— WHAT YOU SHOULD DO —
Copy exactly, and only, the lines from the line containing "(congrArg PortState.rx hport" through the last line of the records below, both included.

---

theorem applyPortItem_bound (h : i = 3 ∨ i = 4) : applyPortItem p i v s = s.modPort p (fun x => { x with
    cfg := setPortItem x.cfg i v
    dropMode :=
      if x.dropMode = false ∧ (setPortItem x.cfg i v).high ≤ s.held p then true
      else if x.dropMode = true ∧ s.held p ≤ (setPortItem x.cfg i v).low then false
      else x.dropMode }) := by
  have h2 : i ≠ 2 := by omega
  have hheld : (s.modPort p (fun x => { x with cfg := setPortItem x.cfg i v })).held p = s.held p := by
    cases p <;> rfl
  unfold applyPortItem
  rw [if_neg h2, if_pos h]
  unfold updateDropMode
  rw [hheld, modPort_modPort]
  refine modPort_congr ?_
  congr 1
  cases (s.port p).dropMode <;> simp [dropModeAfter]

theorem applyPortItem_recovery :
    applyPortItem p 7 v s = recoverIfMet p (s.modPort p (fun x => { x with cfg := setPortItem x.cfg 7 v })) := rfl

theorem removeWhere_ageLimit (gone : NodeEntry → Bool) (s : State) : (removeWhere gone s).ageLimit = s.ageLimit := by
  have one : ∀ i t, (removeIf gone i t).ageLimit = t.ageLimit := by
    intro i t
    obtain ⟨e, -, -, h⟩ | ⟨-, h⟩ := removeIf_cases gone i t <;> simp [h]
  rw [removeWhere_eq_removeBelow]
  generalize 16 = m
  induction m with
  | zero => rfl
  | succ m ih => exact (one ..).trans ih

/-- A new AGE_LIMIT removes the LEARNED entries that have reached it, and no other (R137). -/
theorem applyPortItem_ageLimit : (applyPortItem p 2 v s).ageLimit = v ∧ ∀ j e, s.entryAt j = some e →
    (e.origin = .learned → v * 100 ≤ e.age → (applyPortItem p 2 v s).entryAt j = none) ∧
    (e.origin = .static ∨ e.age < v * 100 → (applyPortItem p 2 v s).entryAt j = some e) := by
  have happly : applyPortItem p 2 v s = removeWhere (NodeEntry.tooOld v) { s with ageLimit := v } := rfl
  have hentry : ∀ j, ({ s with ageLimit := v } : State).entryAt j = s.entryAt j := fun j => rfl
  rw [happly, removeWhere_ageLimit]
  refine ⟨rfl, fun j e he => ?_⟩
  rw [removeWhere_entryAt, hentry, he]
  refine ⟨fun ho ha => by simp [NodeEntry.tooOld, ho, ha], fun hkept => ?_⟩
  have hyoung : NodeEntry.tooOld v e = false := by
    obtain ho | ha := hkept
    · simp [NodeEntry.tooOld, ho]
    · simp [NodeEntry.tooOld, ha]
  simp [hyoung]

end

/-! ### PORT_RESTART (R180) -/

section
variable {s : State} {p : Port} {e : Queued}

/-- What a restart zeroes before it stops the engine (R180 part 1). -/
def PortState.zeroed (q : PortState) : PortState :=
  { q with tx := 0, rx := 0, idleBits := 0, goodFrames := 0, wasTransmitter := false, errorMark := none, voided := false }

theorem restartPort_live (h : (s.port p).health ≠ .isolated) : restartPort p s = setNotice .portChange
    ((stopSending p (s.modPort p PortState.zeroed)).modPort p (fun q => { q with health := .joining })) := if_neg h

theorem restartPort_quiet (h : (s.port p).health ≠ .isolated) (he : (s.port p).engine = []) :
    restartPort p s = setNotice .portChange (s.modPort p (fun x => { x with
      health := .joining, tx := 0, rx := 0, idleBits := 0, goodFrames := 0, wasTransmitter := false
      errorMark := none, voided := false, activity := .idle })) := by
  have hactivity : ((s.modPort p PortState.zeroed).port p).activity = (s.port p).activity := by rw [port_modPort]; rfl
  rw [restartPort_live h]
  unfold stopSending
  rw [hactivity]
  cases ha : (s.port p).activity with
  | contending e => simp [PortState.engine, ha] at he
  | transmitting e => simp [PortState.engine, ha] at he
  | idle =>
    dsimp only
    rw [modPort_modPort]
    exact congrArg _ (modPort_congr (by simp only [PortState.zeroed, ha]))
  | receiving =>
    dsimp only
    rw [modPort_modPort, modPort_modPort]
    exact congrArg _ (modPort_congr rfl)

theorem unspendCredit_eq (c : QClass) (q : PortState) : unspendCredit c q =
    if q.creditSpent = false ∨ c = .urgent then q
    else if c = .control then { q with creditControl := q.creditControl + 1 }
    else { q with creditBulk := q.creditBulk + 1 } := by
  cases hs : q.creditSpent <;> cases c <;> simp [unspendCredit, hs]

theorem unspendCredit_zeroed (c : QClass) (q : PortState) : unspendCredit c q.zeroed = (unspendCredit c q).zeroed := by
  have hspent : q.zeroed.creditSpent = q.creditSpent := rfl
  unfold unspendCredit
  rw [hspent]
  split
  · cases c <;> rfl
  · rfl

/-- A restart with a transit frame in the engine puts it back at the head of its queue (R180 part 3). -/
theorem restartPort_transit {a : Port} {x : PortState} (h : (s.port p).health ≠ .isolated) (ho : e.origin = .transit a)
    (hx : (s.port p).activity = .contending e ∧ x = s.port p ∨
      (s.port p).activity = .transmitting e ∧ x = unspendCredit e.cls (s.port p)) :
    restartPort p s = setNotice .portChange (s.modPort p (fun _ => { x.modQueue e.cls (fun l => e :: l) with
      health := .joining, tx := 0, rx := 0, idleBits := 0, goodFrames := 0, wasTransmitter := false
      errorMark := none, voided := false, activity := .idle })) := by
  have hactivity : ((s.modPort p PortState.zeroed).port p).activity = (s.port p).activity := by rw [port_modPort]; rfl
  have hreturn : ∀ v : State, returnUnsent p e v = v.modPort p (fun q => q.modQueue e.cls (e :: ·)) := fun v => by
    simp only [returnUnsent, ho]
  rw [restartPort_live h]
  unfold stopSending
  rw [hactivity]
  obtain ⟨ha, rfl⟩ | ⟨ha, rfl⟩ := hx
  · simp only [ha, hreturn, modPort_modPort]
    refine congrArg _ (modPort_congr ?_)
    cases e.cls <;> rfl
  · simp only [ha, hreturn, modPort_modPort]
    refine congrArg _ (modPort_congr ?_)
    rw [unspendCredit_zeroed]
    generalize unspendCredit e.cls (s.port p) = y
    cases e.cls <;> rfl

/-- What every restart leaves (R180). -/
theorem restartPort_leaves : ((restartPort p s).port p).health = .joining ∧ ((restartPort p s).port p).engine = [] ∧
    ((restartPort p s).port p).tx = 0 ∧ ((restartPort p s).port p).rx = 0 ∧ ((restartPort p s).port p).idleBits = 0 ∧
    ((restartPort p s).port p).goodFrames = 0 ∧
    ((restartPort p s).port (otherPort p)).health = (s.port (otherPort p)).health ∧
    (∀ n, ((restartPort p s).st n).run = (s.st n).run) ∧ (restartPort p s).nodes = s.nodes ∧
    (restartPort p s).routes = s.routes := by
  have hout := restartPort_outline p s
  have hport := port_outline_of hout p
  have hother := port_outline_of hout (otherPort p)
  rw [port_modPort] at hport
  rw [port_modPort_ne (by cases p <;> simp [otherPort])] at hother
  have hcounts : (s.port p).restarted.idleBits = 0 ∧ (s.port p).restarted.goodFrames = 0 := by
    unfold PortState.restarted PortState.stopped unspendCredit
    (repeat' split) <;> exact ⟨rfl, rfl⟩
  obtain ⟨ha, ht, hr, -⟩ := stopped_fields { s.port p with
    tx := 0, rx := 0, idleBits := 0, goodFrames := 0, wasTransmitter := false, errorMark := none, voided := false }
  have hidle : ((restartPort p s).port p).activity = .idle := (congrArg PortState.activity hport :).trans ha
  refine ⟨(congrArg PortState.health hport :), by simp [PortState.engine, hidle], (congrArg PortState.tx hport :).trans ht,
    (congrArg PortState.rx hport :).trans hr, (congrArg PortState.idleBits hport :).trans hcounts.1,
    (congrArg PortState.goodFrames hport :).trans hcounts.2, (congrArg PortState.health hother :), fun n => ?_, restartPort_nodes p s,
    (routes_of hout).trans (by simp)⟩
  obtain ⟨hrun, -⟩ := restartPort_sameButDrive p s n
  exact hrun

end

---

— OUTPUT FOR THIS EXERCISE —
    (congrArg PortState.rx hport :).trans hr, (congrArg PortState.idleBits hport :).trans hcounts.1,
    (congrArg PortState.goodFrames hport :).trans hcounts.2, (congrArg PortState.health hother :), fun n => ?_, restartPort_nodes p s,
    (routes_of hout).trans (by simp)⟩
  obtain ⟨hrun, -⟩ := restartPort_sameButDrive p s n
  exact hrun

end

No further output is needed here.